Genital Neoplasms, Male

Prostatic Neoplasm

Neoplasms, Abdominal

Prostatic Diseases

Genital Diseases, Male

Treatments

Drug: STI571 (Glivec®)

Study type

Interventional

Funder types

Industry

Identifiers

NCT01316458

CSTI571BDE15

Details and patient eligibility

About

To investigate the ability of 600 mg of Glivec®, given once daily by mouth to patients with rising PSA following radical prostatectomy, to produce a sustained biochemical response during the first 6 months of treatment.

Enrollment

51 patients

Sex

Male

Ages

18+ years old

Volunteers

No Healthy Volunteers

Inclusion criteria

who are 18 years of age or older.
who have undergone radical prostatectomy within 2 years prior to PSA progression .
exhibiting two consecutive rises in PSA levels relative to a previous reference value, separated by 14 days.
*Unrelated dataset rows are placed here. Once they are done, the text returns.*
-- ==== Sys2Proof/Machine/Core.lean ====
section
/-! DEFINITION. The machine behind the host's interface. -/

def Sys2Proof.core : Host.Core :=
  { State := Sys2Proof.Machine.State, Fault := Sys2Proof.Machine.Fault,
    Refusal := Sys2Proof.Machine.Refusal, step := Sys2Proof.Machine.step,
    reset := Sys2Proof.Machine.State.reset }
end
The first measurement must occur 14 days after the reference value und must be at least 20% above the reference value. The reference value must be at least 0.4 ng/ml. The second confirmatory measurement taken 14 days after the first measurement must be greater than the first measurement.

with a Karnofsky Performance Score (KPS) greater than or equal to 90 (Appendix 5).
with the following hematologic lab values: ANC greater than or equal to 1500/mm3, Hgb greater than or equal to 10g/dL, PLT greater than or equal to 100x109/L.
with the following biochemistry lab values: total bilirubin < 1.5 ULN, SGOT, SGPT less than or equal to 2.5 ULN, serum creatinine less than or equal to 1.5 ULN.
willing to employ an effective barrier method of contraception during the study duration and for 3 months following discontinuation of study drug (for patients of reproductive potential).
with a life expectancy of > 6 months.
who have provided written informed consent pursuant to local regulatory requirements prior to initiation of any study procedure.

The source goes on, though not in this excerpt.